If you have family that are entering college this fall that had hoped to
attend a more prestigious college or university or who thought a prestigious
college was out of reach and did not apply to one, or perhaps even thought
that college in general was out of reach then please take a moment to re-
evaluate things.

I _strongly_ recommend that they reach out to the admissions departments on
their wish list. With foreign enrollment curtailed and domestic enrollment way
down and seeking to deffer, institutions are scrambling for students and this
is a once in a century opportunity. Remember that many institutions will be
offering online classes and extra safety measures this fall so it might be the
case that in-person instruction is very limited.
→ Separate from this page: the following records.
-- ==== Sys2Proof/Word.lean ====
section
/-! DEFINITION. The widths the spec names (00_scope.md rule R5). -/
namespace Sys2Proof

/-- A transport word, 16 bits (R5, R60). -/
abbrev Word := BitVec 16

/-- An in-band byte (R5). -/
abbrev Byte := BitVec 8

/-- The bit pattern of an IEEE-754 binary32 value. Floats are moved bit-exact (R130, R138), so the
pattern is the value the block holds. -/
abbrev F32 := BitVec 32

/-- An operation type: it names a bus list (R14). DESIGN CHOICE (log 42): the set of operation types is a configuration
parameter that the spec leaves open, and the model takes every natural number as one. -/
abbrev Op := Nat

end Sys2Proof
end

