-- ==== Sys2Proof/WellFormed.lean ====
section
/-! DEFINITION. Which instructions have an encoding: exactly those the decoder can give. Every operand value that can
be written down runs (log 28). -/
namespace Sys2Proof

/-- The channel of a response row is of the row's device type (R80). -/
def channelIs (dt : DeviceType) (f : Routed) : Bool := decide (f.ch.deviceType = dt)

/-- The operands of `i` can be encoded. A class row stands for the words that no more specific word row matches
(log 2), and a response row for a frame of a channel of its device type (R80). -/
def Instr.wf (i : Instr) : Bool :=
  match i with
  | .txd _ => true
  | .rxd _ => true
  | .tsw _ => true
  | .eof => true
  | .classTs w => decide (Machine.classify w = .ts) && !Machine.isTsw w
  | .classEofw w => decide (Machine.classify w = .eofw) && !decide (w = Machine.eofWord)
  | .classData w => decide (Machine.classify w = .data) && !Machine.isTxd w && !Machine.isRxd w
  | .cwLength _ => true
  | .cwSwTrigger => true
  | .cwDelay _ => true
  | .cwTimestamp => true
  | .cwTriggerIrq => true
  | .rspFaReportServerID f => channelIs .fa f
  | .rspFaReportServerStatus f => channelIs .fa f
  | .rspFaChangeILCMode f => channelIs .fa f
  | .rspFaSetBoostValveDCAGains f => channelIs .fa f
  | .rspFaReadBoostValveDCAGains f => channelIs .fa f
  | .rspFaForceDemand f => channelIs .fa f
  | .rspFaPneumaticForceStatus f => channelIs .fa f
  | .rspFaSetADCScanRate f => channelIs .fa f
  | .rspFaSetADCChannelOffsetAndSensitivity f => channelIs .fa f
  | .rspFaReset f => channelIs .fa f
  | .rspFaReadCalibration f => channelIs .fa f
  | .rspFaReportDCAPressure f => channelIs .fa f
  | .rspFaReportDCAID f => channelIs .fa f
  | .rspFaReportDCAStatus f => channelIs .fa f
  | .rspHaReportServerID f => channelIs .ha f
  | .rspHaReportServerStatus f => channelIs .ha f
  | .rspHaChangeILCMode f => channelIs .ha f
  | .rspHaStepMotor f => channelIs .ha f
  | .rspHaElectromechanicalForceAndStatus f => channelIs .ha f
  | .rspHaSetADCScanRate f => channelIs .ha f
  | .rspHaSetADCChannelOffsetAndSensitivity f => channelIs .ha f
  | .rspHaReset f => channelIs .ha f
  | .rspHaReadCalibration f => channelIs .ha f
  | .rspHmReportServerID f => channelIs .hm f
  | .rspHmReportServerStatus f => channelIs .hm f
  | .rspHmChangeILCMode f => channelIs .hm f
  | .rspHmReset f => channelIs .hm f
  | .rspHmReportHMPressure f => channelIs .hm f
  | .rspHmReportHMMezzanineID f => channelIs .hm f
  | .rspHmReportHMMezzanineStatus f => channelIs .hm f
  | .rspHmReportLVDT f => channelIs .hm f
  | .excFa145 f => channelIs .fa f
  | .excFa146 f => channelIs .fa f
  | .excFa193 f => channelIs .fa f
  | .excFa201 f => channelIs .fa f
  | .excFa202 f => channelIs .fa f
  | .excFa203 f => channelIs .fa f
  | .excFa204 f => channelIs .fa f
  | .excFa208 f => channelIs .fa f
  | .excFa209 f => channelIs .fa f
  | .excFa235 f => channelIs .fa f
  | .excFa238 f => channelIs .fa f
  | .excFa247 f => channelIs .fa f
  | .excFa248 f => channelIs .fa f
  | .excFa249 f => channelIs .fa f
  | .excHa145 f => channelIs .ha f
  | .excHa146 f => channelIs .ha f
  | .excHa193 f => channelIs .ha f
  | .excHa194 f => channelIs .ha f
  | .excHa195 f => channelIs .ha f
  | .excHa208 f => channelIs .ha f
  | .excHa209 f => channelIs .ha f
  | .excHa235 f => channelIs .ha f
  | .excHa238 f => channelIs .ha f
  | .excHm145 f => channelIs .hm f
  | .excHm146 f => channelIs .hm f
  | .excHm193 f => channelIs .hm f
  | .excHm235 f => channelIs .hm f
  | .excHm247 f => channelIs .hm f
  | .excHm248 f => channelIs .hm f
  | .excHm249 f => channelIs .hm f
  | .excHm250 f => channelIs .hm f
  | .reqReportServerID _ _ _ _ => true
  | .reqReportServerStatus _ _ _ _ => true
  | .reqChangeILCMode _ _ _ _ => true
  | .reqSetADCScanRate _ _ _ _ => true
  | .reqSetADCChannelOffsetAndSensitivity _ _ _ _ => true
  | .reqReset _ _ _ _ => true
  | .reqReadCalibration _ _ _ _ => true
  | .reqReportDCAPressure _ _ _ _ => true
  | .reqReportDCAID _ _ _ _ => true
  | .reqReportDCAStatus _ _ _ _ => true
  | .reqSetBoostValveDCAGains _ _ _ _ => true
  | .reqReadBoostValveDCAGains _ _ _ _ => true
  | .reqStepMotor _ _ _ _ => true
  | .reqStepMotorBroadcast _ _ _ => true
  | .reqForceDemandSingle _ _ _ _ => true
  | .reqForceDemandDual _ _ _ _ => true
  | .reqForceDemandBroadcast _ _ _ => true
  | .reqPneumaticForceStatus _ _ _ _ => true
  | .reqElectromechanicalForceAndStatus _ _ _ _ => true
  | .reqFreezeSensorValuesElectromechanical _ _ _ => true
  | .reqFreezeSensorValuesPneumatic _ _ _ => true
  | .reqReportLVDT _ _ _ _ => true
  | .reqNopReportLVDT _ _ _ _ => true
  | .reqReportHMPressure _ _ _ _ => true
  | .reqReportHMMezzanineID _ _ _ _ => true
  | .reqReportHMMezzanineStatus _ _ _ _ => true
  | .reset => true
  | .load _ => true
  | .writeU8 _ => true
  | .writeI8 _ => true
  | .writeU16 _ => true
  | .writeI16 _ => true
  | .writeI24 _ => true
  | .writeU32 _ => true
  | .writeI32 _ => true
  | .writeSGL _ => true
  | .readU8 => true
  | .readI8 => true
  | .readU16 => true
  | .readI16 => true
  | .readI24 => true
  | .readU32 => true
  | .readI32 => true
  | .readSGL => true
  | .writeEndOfFrame => true
  | .writeSoftwareTrigger => true
  | .writeDelay _ => true
  | .writeTimestamp => true
  | .writeTriggerIRQ => true
  | .writeLength _ => true
  | .endOfBuffer => true
  | .endOfFrame => true
  | .skipToNextFrame => true
  | .readTimestamp => true
  | .readCRC => true
  | .crc16 _ => true
  | .calculateCRC _ _ => true
  | .writeCRC _ => true
  | .checkFrameCRC _ _ => true
  | .encodeRequest _ _ _ => true
  | .addUnicast _ _ _ _ _ => true
  | .addBroadcast _ _ _ _ _ => true
  | .lookup _ _ => true
  | .actuatorIdOf _ _ => true
  | .decodeBuffer _ _ => true
  | .decodeFrame _ => true
  | .dispatch _ _ => true
  | .clearBusList _ => true
  | .runCycle _ _ => true
  | .verifyResponses => true
  | .raise _ _ => true
  | .loadConfiguration _ => true

end Sys2Proof
end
I am in the business of prepping, coaching and helping to place the children
of the affluent into the top 100 colleges and universities. I was talking a
few weeks back with a director of admissions for a masters program with
incoming enrollment off 50% as a result of a lack of foreign applicants. They
told me they would probably "do whatever they needed to do to accept a
domestic applicant at this point". I have never seen an opportunity like this
before. I only with my own kids were old enough to take advantage of this.